Below are records. Copy every line with "given" in it.

═══ DATA FOR REVIEW

-- ==== Sys2Proof/Certificates/Slice0/Obligations.lean ====
section
/-! DEFINITION. The statements for the provers. Offsets, codes and flag bits stand here as the manual's tables give them, not by
the model's names, so that a statement also says where a value goes. A command written with `[]` is one during whose own accesses
nothing arrives; what arrives among them is the subject of ArbiterOrder, ResetDuringCommand, TakeRecord and the statements over
every command. -/

open Sys2Proof Sys2Proof.Machine

/-! ## The step, and every command -/

/-- The step takes the command at the front of the queue, whole, with the queue's rest. On an empty queue a step is one tick of
the time base (R189): that is the model's choice (assumption 2). -/
def Obligations.StepTakesFrontCommand : Prop :=
  (∀ (c : Instr) (rest : List Instr) (s : State), s.pending = c :: rest → step s = exec c { s with pending := rest })
    ∧ ∀ s : State, s.pending = [] → step s = .next { s with now := s.now + 1 }

/-- No command stops the part: each answers a next state, whatever arrives during it, and none touches the queue. -/
def Obligations.EveryCommandAnswersNext : Prop :=
  ∀ (c : Instr) (s : State), ∃ t, exec c s = .next t ∧ t.pending = s.pending

/-- The memory keeps its canonical form, and nothing is left in the word arbiter's hands. -/
def Obligations.StepKeepsMemoryForm : Prop :=
  ∀ s t : State, s.memOk → step s = .next t → t.memOk

/-- Every bank keeps its rules: a holder exactly in ACTIVE and QUENCH (R81), a player only for a holder that is not dry, in
QUENCH with its bank (R98, R103), at most four requests waiting (R87). -/
def Obligations.StepKeepsBankRules : Prop :=
  ∀ s t : State, s.banksOk → step s = .next t → t.banksOk

/-- The stop mode is NONE outside STOPPING (R127), the tracker rests in STOPPED and LOADING (R1), and a setup copy is in force in
the other run states (R129). -/
def Obligations.StepKeepsRunRules : Prop :=
  ∀ s t : State, s.runOk → step s = .next t → t.runOk

/-- A part held in reset stays at its reset values whatever arrives (R143, R145). -/
def Obligations.StepKeepsHeldReset : Prop :=
  ∀ s t : State, s.heldOk → step s = .next t → t.heldOk

/-- No hold count exceeds HOLD_LIMIT of the trim in force (R51). -/
def Obligations.StepKeepsHoldLimit : Prop :=
  ∀ s t : State, s.holdsOk → step s = .next t → t.holdsOk

/-- The five invariants hold right after reset. -/
def Obligations.ResetMeetsInvariants : Prop :=
  State.reset.memOk ∧ State.reset.banksOk ∧ State.reset.runOk ∧ State.reset.heldOk ∧ State.reset.holdsOk

/-- The part writes the status block and the plan ring and nothing else (R162): a byte of the setup block, the trim selector and
slots, the profile table or the general area is left by every command but a power-on reset and a host write; what arrives during
a command leaves it too, unless it is a host write of that byte's word. -/
def Obligations.HostRegionsKept : Prop :=
  ∀ (c : Instr) (s t : State), exec c s = .next t → s.mem.calm → (∀ addr data, c ≠ .hostMemoryWrite addr data) →
    c ≠ .powerOnReset →
    ∀ a, a < 0x180 ∨ (0x300 ≤ a ∧ a < 0x1000) → (∀ addr, c.meets addr → a ≠ 2 * addr.toNat ∧ a ≠ 2 * addr.toNat + 1) →
      t.mem.readByte a = s.mem.readByte a ∧ t.mem.byteBad a = s.mem.byteBad a

/-- The run state changes only as R127 and R131 to R136 let each command change it, and each such change raises RUN_STATE, bit
11 (R130); a reset, also one that arrives during a command, leaves STOPPED (R143). -/
def Obligations.RunStateMoves : Prop :=
  ∀ (c : Instr) (s t : State), exec c s = .next t → t.ctl.run ≠ s.ctl.run →
    (c.moves s.ctl.run t.ctl.run ∧ t.ev.sticky.getLsbD 11 = true) ∨ (c.resets ∧ t.ctl.run = .stopped)

/-- Only a read of EVENT and the resets clear a sticky flag (R176, R179); the mask, the inhibit, the parity sense, the REQUEST
word, the reset cause and the setup copy change only by the commands named for them. -/
def Obligations.FlagsAndSettingsKept : Prop :=
  ∀ (c : Instr) (s t : State), exec c s = .next t → ¬ c.resets →
    (c ≠ .eventRead → s.ev.sticky &&& t.ev.sticky = s.ev.sticky)
      ∧ ((∀ m, c ≠ .eventMaskWrite m) → t.ev.mask = s.ev.mask)
      ∧ ((∀ arg top, c ≠ .inhibit arg top) → t.ctl.inhibit = s.ctl.inhibit)
      ∧ ((∀ arg top, c ≠ .paritySense arg top) → t.ctl.evenParity = s.ctl.evenParity)
      ∧ (c.requestWord? = none → t.ctl.request = s.ctl.request ∧ t.ctl.lastResult = s.ctl.lastResult)
      ∧ t.ctl.resetCause = s.ctl.resetCause
      ∧ ((∀ l, c ≠ .loadComplete l) → (∀ l, c ≠ .loadFail l) → t.su.setup = s.su.setup)

/-! ## What arrives during a command -/

/-- R163, R164, R173, R174: a sequence of words that the part writes, with an arrival after `n` of its accesses. The first `n`
words are written; a host write is then taken, before the rest of the words, so that a later word of the part at the same offset
stands and an earlier one does not; a host read reads what then stands; and with a reset the rest is not written. The same of a
real command: a LOAD that fails writes SETUP_ERROR and SETUP_ERROR_OFFSET, in that order, which is the model's choice
(assumption 31). In LOADING a host write that arrives in a
command of another cause meets the reading (R147): a free number of further words is read before it, as the memory then stands, which
is the model's choice (assumption 9), as it is that an arrival's time is given by the accesses served before it (assumption 13). -/
def Obligations.ArbiterOrder : Prop :=
  ∀ (put : List (Nat × Word) → Memory → Memory) (s : State), s.held = false → s.mem.calm → s.ctl.run ≠ .loading →
    (∀ l m, put l m = l.foldl (fun m p => m.writeWord p.1 p.2 false) m) →
    (∀ (l : List (Nat × Word)) (n : Nat) (f : State → State), (∀ x, f x = l.foldl (fun x p => x.writeWord p.1 p.2) x) →
      (∀ addr data, s.meanwhile [⟨n, .hostWrite addr data⟩] f =
        { s with mem := put (l.drop n) ((put (l.take n) s.mem).writeWord (2 * addr.toNat) data s.ctl.evenParity) })
      ∧ (∀ addr, (put (l.take n) s.mem).wordBad (2 * addr.toNat) = false →
        s.meanwhile [⟨n, .hostRead addr⟩] f =
          { s with
            pins := { s.pins with busData := (put (l.take n) s.mem).readWord (2 * addr.toNat) }
            mem := put l s.mem })
      ∧ (∀ arg top, (s.meanwhile [⟨n, .softReset arg top⟩] f).mem = put (l.take n) s.mem)
      ∧ (s.meanwhile [⟨n, .pinReset⟩] f).mem = put (l.take n) s.mem)
    ∧ (∀ (z : State) (l : List (Nat × Word)) (n : Nat) (f : State → State) (addr : BitVec 13) (data : Word),
      z = { s with ctl := { s.ctl with run := .loading } } → (∀ x, f x = l.foldl (fun x p => x.writeWord p.1 p.2) x) →
      z.meanwhile [⟨n, .hostWrite addr data⟩] f =
        { z with
          mem := put (l.drop n) ((put (l.take n) s.mem).writeWord (2 * addr.toNat) data s.ctl.evenParity)
          su := { s.su with staging := stageMore (put (l.take n) s.mem) (Config.loadReads s.freeCount) s.su.staging }
          freeCount := s.freeCount + 1 })
    ∧ ∀ (z : State) (e : SetupError) (n : Nat) (l : List (Nat × Word)),
      z = { s with ctl := { s.ctl with run := .loading } } → loadError (stageAll s.mem s.su.staging) = some e →
      l = [(0x194, BitVec.ofNat 16 (e.code % 256)), (0x196, e.offset)] →
      (∀ addr data, ∃ y, exec (.loadFail [⟨n, .hostWrite addr data⟩]) z = .next y ∧ y.ctl.run = .stopped
        ∧ y.mem = put (l.drop n) ((put (l.take n) s.mem).writeWord (2 * addr.toNat) data s.ctl.evenParity))
      ∧ (∀ arg top, ∃ y, exec (.loadFail [⟨n, .softReset arg top⟩]) z = .next y ∧ y.mem = put (l.take n) s.mem)

/-- R143, R144, R145, R173: SOFT_RESET or RESET_N arriving during any command, after whatever host accesses, resets every block.
Nothing is left of the command but the memory, the sense lines and the data lines, and the tick count, of which nothing is said
here: that the memory holds the words written before the reset and none after it is what ArbiterOrder says, and that the host's
regions are kept what HostRegionsKept says. The model's choices in it: the values at reset that no rule gives (assumption 18), and
how an arrival's time is given (assumption 13). -/
def Obligations.ResetDuringCommand : Prop :=
  ∀ (c : Instr) (s : State) (pre : List Arrival) (x : Arrival), c.during = pre ++ [x] → s.held = false → s.mem.calm →
    (∀ w ∈ pre, resetArrives w.what = false) →
    (∀ arg top, x.what = .softReset arg top →
      ∃ y, exec c s = .next y ∧ y.pins.powerOn = s.pins.powerOn ∧ y.pins.resetN = s.pins.resetN
        ∧ y = { State.reset with
          pending := s.pending, now := y.now, pins := y.pins, ctl := { State.reset.ctl with resetCause := .soft }
          mem := y.mem, freeCount := y.freeCount })
    ∧ (x.what = .pinReset →
      ∃ y, exec c s = .next y ∧ y.pins.powerOn = s.pins.powerOn ∧ y.pins.resetN = true
        ∧ y = { State.reset with
          pending := s.pending, now := y.now, pins := y.pins, ctl := { State.reset.ctl with resetCause := .pin }
          mem := y.mem, freeCount := y.freeCount })

/-! ## Crank edges -/

/-- R1, R14: crank and marker edges are not taken in STOPPED and LOADING, nor of the other polarity, nor without a setup copy; a
marker edge is ignored in NO_SIGNAL, GAP_SEARCH and GAP_CHECK. Then only time passes, and the sense lines show what they
show. -/
def Obligations.EdgesNotTaken : Prop :=
  (∀ (s : State) (edge : Edge) (t : Time) (sense : Four BankSense),
    (s.ctl.run = .stopped ∨ s.ctl.run = .loading ∨ s.su.setup = none ∨ ∃ u, s.su.setup = some u ∧ edge ≠ u.crankEdge) →
    exec (.crankEdge edge t sense []) s = .next { s with now := t, pins := { s.pins with sense := sense } })
  ∧ ∀ (s : State) (edge : Edge) (t : Time),
    (s.ctl.run = .stopped ∨ s.ctl.run = .loading ∨ s.su.setup = none ∨ (∃ u, s.su.setup = some u ∧ edge ≠ u.markerEdge)
      ∨ s.trk.sync = .noSignal ∨ s.trk.sync = .gapSearch ∨ s.trk.sync = .gapCheck) →
    exec (.markerEdge edge t []) s = .next { s with now := t }

/-- R6: the first crank edge taken in NO_SIGNAL is accepted without a noise test. Its timestamp becomes the last edge time, the
stall timer starts, and the state becomes GAP_SEARCH. The edge event is no firing edge: with no service pulse in play nothing but
the tracker and its status words changes, and overspeed is not decided. A service pulse in play ends TRUNCATED (R124). -/
def Obligations.FirstEdge : Prop :=
  ∀ (u : Setup) (s : State) (t : Time) (sense : Four BankSense), s.su.setup = some u → s.ctl.run.tracks = true →
    s.trk.sync = .noSignal →
    ∃ y, exec (.crankEdge u.crankEdge t sense []) s = .next y
      ∧ y.trk = { s.trk with
          sync := .gapSearch, lastTime := some t, lastInterval := none, tLast := none, tPrev := none, tPred := 0,
          stallAt := some (Time.add t u.stallTicks), reacquire := true }
      ∧ (s.noService →
        y = { s with now := t, pins := { s.pins with sense := sense }, trk := y.trk, mem := y.mem }
          ∧ Memory.Shown s.sb.live [(0x186, 1), (0x188, 0), (0x18A, 0)] s.mem y.mem)
      ∧ ∀ bk p h f, Playing s bk p (sense.get bk) → (s.bank bk).holder = some h → (s.bank bk).mode = .active →
        h.job = .service f → p.job = .service f →
        (y.bank bk).mode = .quench ∧ (y.bank bk).holder = some h ∧ (y.bank bk).channel = some (p.ended .truncated t)
          ∧ (y.cyl p.cyl).faults = 0

/-- R4, R188: where an expected interval exists, an edge whose interval, four times, is less than it, and an edge whose interval is
0, is noise: it adds one to NOISE_EDGES, which saturates, and changes nothing else. The expected interval is the last interval in
GAP_SEARCH, and T_pred for each pitch expected in GAP_CHECK, CRANK_SYNC and PHASED. Any other edge that is taken is accepted, every
edge in NO_SIGNAL among them: its timestamp becomes the last edge time. That an interval of 0 is rejected also where the expected
interval is 0, as R188 says and R4's own comparison does not, is the model's choice between the two rules (assumption 30). -/
def Obligations.NoiseEdge : Prop :=
  ∀ (u : Setup) (s : State) (t : Time) (sense : Four BankSense) (noise : Prop), s.su.setup = some u →
    s.ctl.run.tracks = true →
    (noise ↔ ∃ l x i, s.trk.lastTime = some l ∧ i = min 16777215 (Time.since t l) ∧ (4 * i < x ∨ i = 0)
      ∧ ((s.trk.sync = .gapSearch ∧ s.trk.lastInterval = some x)
        ∨ ((s.trk.sync = .gapCheck ∨ s.trk.sync = .crankSync ∨ s.trk.sync = .phased)
          ∧ x = s.trk.tPred * (if s.trk.tooth = u.n - u.m - 1 then u.m + 1 else 1)))) →
    (noise → ∃ m, exec (.crankEdge u.crankEdge t sense []) s = .next
        { s with
          now := t
          pins := { s.pins with sense := sense }
          trk := { s.trk with noiseEdges := satCount s.trk.noiseEdges }
          mem := m }
      ∧ Memory.Shown s.sb.live [(0x1A0, satCount s.trk.noiseEdges)] s.mem m)
    ∧ (¬ noise → ∃ y, exec (.crankEdge u.crankEdge t sense []) s = .next y ∧ y.trk.lastTime = some t)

══════

_TASK ANSWER_:
is the model's choice (assumption 9), as it is that an arrival's time is given by the accesses served before it (assumption 13). -/
how an arrival's time is given (assumption 13). -/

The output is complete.